LLOYD'S would be interesting enough if it were only a centre for the dissemination of shipping news and the home of a large proportion of the marine insurance business of the country. But it is far more than that. Most foreign nations come to London, and so to Lloyd's, for some proportion of the necessary insurance on ships and goods, without which oversea trade could not be conducted; and it is safe to say that there are very few important events which are not immediately reflected at Lloyd's. Very often they are foreshadowed. The sinking of a great liner is a matter of the utmost moment to underwriters; so may be also the disappearance of a pearl necklace. Indeed, the theft of a necklace worth over 100,000l. is of far more importance, financially, than many of the shipwrecks that occur. The wreck of a German air-ship, a disaster in a Welsh coal mine involving, perhaps, claims for hundreds of thousands of pounds, an earthquake in the Indies, a typhoon in the China Seas, a great fire in Argentine meat-freezing works, the loss of a minute portion of radium, strikes and the fear of strikes, wars and the rumours of war, and the death of a Sovereign, are all events which find immediate reflection in the great insurance market.

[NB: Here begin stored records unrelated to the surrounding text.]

/-- In every micro-state of it, WE̅ is High or the address is on its lines. -/
theorem WrbInFlight.pads (h : WrbInFlight a e) (hs : e.seq ≠ .ready) :
    pinAt e.pincfg pinWE = .output .high ∨ AddrLines a e.pincfg := by
  cases hseq : e.seq <;> simp only [WrbInFlight, hseq] at h
  case ready => exact absurd hseq hs
  case wAddr => exact .inl h.2
  case wData | wSettle | wPulse | wRecover => exact .inr h
  case tCtl | tRel => exact h

/-- The abort entry moves no pin. -/
theorem WrbInFlight.abortEntry (h : WrbInFlight a e) (hs : e.seq ≠ .ready) :
    WrbInFlight a (e.openEdge true).abortEntry :=
  h.pads hs

/-- `set` and what follows it, where a success leaves a WRB in flight: a fault ends it. -/
theorem WrbInFlight.set {m v : PinMask} {k : Pins → Ebc} (hk : WrbInFlight a (k (drivePins m v e.pincfg))) :
    WrbInFlight a (e.afterPins (setPins m v x.portErr e.pincfg) k) := by
  rcases afterSet_cases m v k with ⟨_, h⟩ | ⟨_, _, _, h⟩ | ⟨_, _, _, h⟩ <;> rw [h]
  · exact hk
  · exact .of_ready rfl
  · exact .of_ready rfl

/-- Pins other than the address lines leave the address on them. -/
theorem AddrLines.drivePins {p : Pins} {m v : PinMask} (h : AddrLines a p)
    (hm : ∀ i, inMask m (pinA i) = false) : AddrLines a (drivePins m v p) := by
  intro i
  rw [drivePins_pin, hm i]
  exact h i

/-- T_CTL leaves the address on its lines and WE̅ High. -/
theorem deassertControls_keeps {p : Pins} (h : pinAt p pinWE = .output .high ∨ AddrLines a p) :
    pinAt (deassertControls p) pinWE = .output .high ∨ AddrLines a (deassertControls p) := by
  refine h.imp (fun hWE => ?_) (fun hA i => ?_)
  · simp [deassertControl, hWE]
  · simp [deassertControl, hA i]

/-- A delay state that goes on counting moves no pin. -/
theorem WrbInFlight.delay {p : Params} {act : Ebc → Ebc} (h : WrbInFlight a e) (hact : WrbInFlight a (act e)) :
    WrbInFlight a (delayState p act e) := by
  unfold delayState
  split
  · exact hact
  · exact h

/-- Every micro-state keeps it. -/
theorem WrbInFlight.microOp (h : WrbInFlight a e) (hm : microOp x e = some e') : WrbInFlight a e' := by
  cases hs : e.seq <;> have hpins := h <;> simp only [WrbInFlight, hs] at hpins <;>
    simp only [Machine.microOp, hs, Option.some.injEq] at hm <;> subst hm
  case ready => exact h
  case wAddr => exact .set fun i => by simp [hpins.1]
  case wData => exact .set (hpins.drivePins (by simp))
  case wSettle | wPulse => exact .delay h (.set (hpins.drivePins (by simp)))
  case wRecover => exact .delay h (.of_ready rfl)
  case tCtl => exact deassertControls_keeps hpins
  case tRel => exact .of_ready rfl

end

/-! ## The device beside it -/

/-- From `s` to `u` only cell `a` can have changed, and only it can change in what is under way: the pulse and the write
cycle are at `a`. -/
structure OnlyCell (s : State) (a : Byte) (u : State) : Prop where
  par : u.par = s.par
  memory : Memory.wf u.par.mem0 u.dev.mem
  pulse : u.dev.inPulse = true → u.dev.pAddr = some a
  cycle : u.dev.wcLeft ≠ 0 → u.dev.wcAddr = some a
  others : ∀ b, b ≠ a → u.cell b = s.cell b

section
variable {s u : State} {a : Byte}

/-- A pulse that the address lines stand still in keeps the address it latched (R58(b), (c)). -/
theorem State.devStep_pAddr_of (hon : s.pulseOn = true → s.devAddr = some a)
    (hp : s.dev.inPulse = true → s.dev.pAddr = some a) (h : s.devStep.inPulse = true) :
    s.devStep.pAddr = some a := by
  rw [State.devStep_inPulse] at h
  rw [State.devStep_pAddr]
  cases hin : s.dev.inPulse <;> cases hpulse : s.pulseOn
  · simp [State.devPulse_none hin hpulse, hin] at h
  · rw [State.devPulse_start hin hpulse, State.devPulseStart] at h ⊢
    split at h
    · simp [*]
    · simp [hin] at h
  · rw [State.devPulse_end hin hpulse, State.devPulseEnd_eq] at h
    split at h <;> simp [State.pulseLatched] at h
  · simp [State.devPulse_body hin hpulse, State.devPulseBody, hp hin, hon hpulse]

/-- All that the pulse's part of an edge can do to the write cycle: nothing, or start one at the pulse's address. -/
theorem State.devPulse_cycle_cases (s : State) (d : Device) :
    ((s.devPulse d).wcLeft = d.wcLeft ∧ (s.devPulse d).wcAddr = d.wcAddr) ∨
      (s.dev.inPulse = true ∧ (s.devPulse d).wcAddr = s.dev.pAddr) := by
  cases hin : s.dev.inPulse <;> cases hon : s.pulseOn
  · exact .inl (by simp [State.devPulse_none hin hon])
  · rw [State.devPulse_start hin hon, State.devPulseStart]
    exact .inl (by split <;> simp)
  · rw [State.devPulse_end hin hon, State.devPulseEnd_eq]
    exact .inr ⟨rfl, by split <;> rfl⟩
  · exact .inl (by simp [State.devPulse_body hin hon, State.devPulseBody])

/-- A write cycle is at the address of the one before this edge or of the pulse that ends there (R58(a), (d)). -/
theorem State.devStep_wcAddr_of (hp : s.dev.inPulse = true → s.dev.pAddr = some a)
    (hc : s.dev.wcLeft ≠ 0 → s.dev.wcAddr = some a) (h : s.devStep.wcLeft ≠ 0) :
    s.devStep.wcAddr = some a := by
  rw [State.devStep_wcLeft] at h
  rw [State.devStep_wcAddr]
  rcases s.devPulse_cycle_cases s.devWriteCycle with ⟨hleft, haddr⟩ | ⟨hin, haddr⟩
  · rw [hleft, State.devWriteCycle_wcLeft] at h
    rw [haddr, State.devWriteCycle_wcAddr]
    exact hc (by omega)
  · rw [haddr, hp hin]

/-- A write pulse needs WE̅ seen Low, so pads that hold it High or hold the address on its lines let no pulse be
elsewhere. -/
theorem State.devAddr_of_pulse (h : pinAt s.ebc.pincfg pinWE = .output .high ∨ AddrLines a s.ebc.pincfg)
    (hon : s.pulseOn = true) : s.devAddr = some a := by
  rcases h with hWE | hA
  · exact absurd (hon.symm.trans (State.pulseOn_of_highWE hWE)) (by decide)
  · exact State.devAddr_of_lines hA

/-- The device's edge beside such pads keeps it, whatever the registers become. -/
theorem OnlyCell.advance (h : OnlyCell s a u)
    (hpads : pinAt u.ebc.pincfg pinWE = .output .high ∨ AddrLines a u.ebc.pincfg) (e : Ebc) :
    OnlyCell s a (u.advance e) where
  par := h.par
  memory := State.wf_devStep h.memory
  pulse := State.devStep_pAddr_of (State.devAddr_of_pulse hpads) h.pulse
  cycle := State.devStep_wcAddr_of h.pulse h.cycle
  others b hb := by
    refine Eq.trans ?_ (h.others b hb)
    by_contra hne
    rcases State.devStep_changes h.memory hne with ⟨hleft, haddr⟩ | ⟨hin, _, _, haddr⟩
    · simp [h.cycle (by omega), hb.symm] at haddr
    · simp [h.pulse hin, hb.symm] at haddr

/-- With the device at rest it holds at the start. -/
theorem OnlyCell.refl (hr : s.atRest) (hm : Memory.wf s.par.mem0 s.dev.mem) : OnlyCell s a s where
  par := rfl
  memory := hm
  pulse h := absurd (hr.1.symm.trans h) Bool.false_ne_true
  cycle h := absurd hr.2 h
  others _ _ := rfl

/-- Every edge that finds the command in flight keeps both the device's part and the pads' part. -/
theorem OnlyCell.edge {t : State} (h : OnlyCell s a u ∧ WrbInFlight a u.ebc) (hs : u.atEdge.seq ≠ .ready)
    (he : edge u = .next t) : OnlyCell s a t ∧ WrbInFlight a t.ebc := by
  obtain ⟨hcell, hflight⟩ := h
  have hseq : u.ebc.seq ≠ .ready := State.atEdge_inFlight hs ▸ hs
  have hpads := hflight.pads hseq
  rcases edge_inFlight hs he with rfl | ⟨_, e, hm, rfl⟩
  · exact ⟨hcell.advance hpads _, hflight.abortEntry hseq⟩
  · exact ⟨hcell.advance hpads _, WrbInFlight.microOp (e := u.ebc.openEdge _) hflight hm⟩

/-- The acceptance of a WRB starts it, or answers at once. -/
theorem wrbInFlight_accept {d : Byte} {e : Ebc} (hWE : e.phase = .writeActive → pinAt e.pincfg pinWE = .output .high) :
    WrbInFlight a (acceptWrb a d e) := by
  unfold acceptWrb
  rcases e.passChecks_cases true _ with ⟨_, hc⟩ | ⟨_, _, hc⟩ | ⟨_, _, hc⟩ <;> rw [hc]
  · exact .of_ready rfl
  · exact .of_ready rfl
  · split
    · exact ⟨rfl, hWE ‹_›⟩
    · exact .of_ready rfl

end

/-- Settles O45: the accepting edge finds the device at rest and WE̅ High; from there every edge of the run keeps the
device to the one cell and the pads to its address. -/
theorem wrbNeverTouchesAnotherCell : Obligations.WrbNeverTouchesAnotherCell := by
  intro s t a d hready _ _ ⟨_, _, hWE, _, _⟩ hrest hmem hexec
  have hcell : OnlyCell s a (acceptEdge (encode (.wrb a d)) (acceptWrb a d) s) :=
    (OnlyCell.refl hrest hmem).advance (.inl hWE) _
  have hflight : WrbInFlight a (acceptEdge (encode (.wrb a d)) (acceptWrb a d) s).ebc := by
    refine wrbInFlight_accept fun hphase => ?_
    rcases s.atEdge_cases with ⟨_, he⟩ | ⟨_, he⟩
    · simpa [he] using hWE
    · simp [he, Ebc.reset] at hphase
  rw [exec_ready hready] at hexec
  exact (runToReady_keeps_inFlight (fun _ _ => OnlyCell.edge) ⟨hcell, hflight⟩ hexec).1.others

end Sys2Proof.Machine
end

section
/-! A command with quiet inputs, edge by edge (spec/41_bus_phase.md R121 to R124, 42_bus_transfer.md R140 to R143). A
`Flight` is a run of edges with a command in flight, and says what the pads are in every cycle of it; each micro-state's
action without a port error is said once, and each sequence is a flight of them. The device appears nowhere: what it
makes of the pads is for the claims about it. -/

namespace Sys2Proof.Machine

/-! ## Flights -/

/-- `n` edges lead from `s` to `t`; each finds a command in flight, and closes a cycle in which the pads satisfy `C`. -/
inductive Flight (C : Pins → Prop) : Nat → State → State → Prop
  | here (s : State) : Flight C 0 s s
  | step {s t : State} {n : Nat} {e : Ebc} (hs : s.atEdge.seq ≠ .ready) (hC : C s.ebc.pincfg)
    (he : edge s = .next (s.advance e)) (h : Flight C n (s.advance e) t) : Flight C (n + 1) s t

section
variable {C D : Pins → Prop} {m n : Nat} {s t u : State}

theorem Flight.trans (h : Flight C m s u) (h' : Flight C n u t) : Flight C (m + n) s t := by
  induction h with
  | here => simpa using h'
  | step hs hC he _ ih => exact Nat.add_right_comm _ 1 _ ▸ .step hs hC he (ih h')

theorem Flight.mono (hCD : ∀ q, C q → D q) (h : Flight C n s t) : Flight D n s t := by
  induction h with
  | here => exact .here _
  | step hs hC he _ ih => exact .step hs (hCD _ hC) he ih

theorem Flight.anyPads (h : Flight C n s t) : Flight (fun _ => True) n s t :=
  h.mono fun _ _ => trivial

theorem Flight.took (h : Flight C n s t) : Took n s t := by
  induction h with
  | here => exact ⟨rfl, rfl, rfl⟩
  | step _ _ _ _ ih =>
    obtain ⟨hpar, hinputs, htick⟩ := ih
    exact ⟨hpar, by simpa [Nat.add_comm] using hinputs, by simp [htick]; omega⟩

theorem Flight.first (h : Flight C (n + 1) s t) : C s.ebc.pincfg := by
  cases h with
  | step _ hC => exact hC

theorem Flight.quiet (h : Flight C n s t) (hq : s.quiet) : t.quiet := by
  induction h with
  | here => exact hq
  | step _ _ _ _ ih => exact ih (quiet_advance hq _)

The explanation is that the insurance habit is growing; and the progressive underwriter is perpetually considering how he can provide the indemnity against loss of capital which is needed by traders of all descriptions. Thus, the insurance of valuables during transit, either in the hands of commercial travellers or when sent on approval, has greatly facilitated dealings in jewellery; and precious musical instruments, such as violins and violoncellos, could hardly be acquired by many professionals if the risk of loss or damage could not be covered by insurance. Again, many persons undertake large enterprises the

success of which would be entirely ruined in the event of a General or Presidential Election or a heavy downpour of rain. The 'freak' insurances of which a good deal is heard are not mere gambling plunges; they rest on a legitimate basis-the encouragement of trade.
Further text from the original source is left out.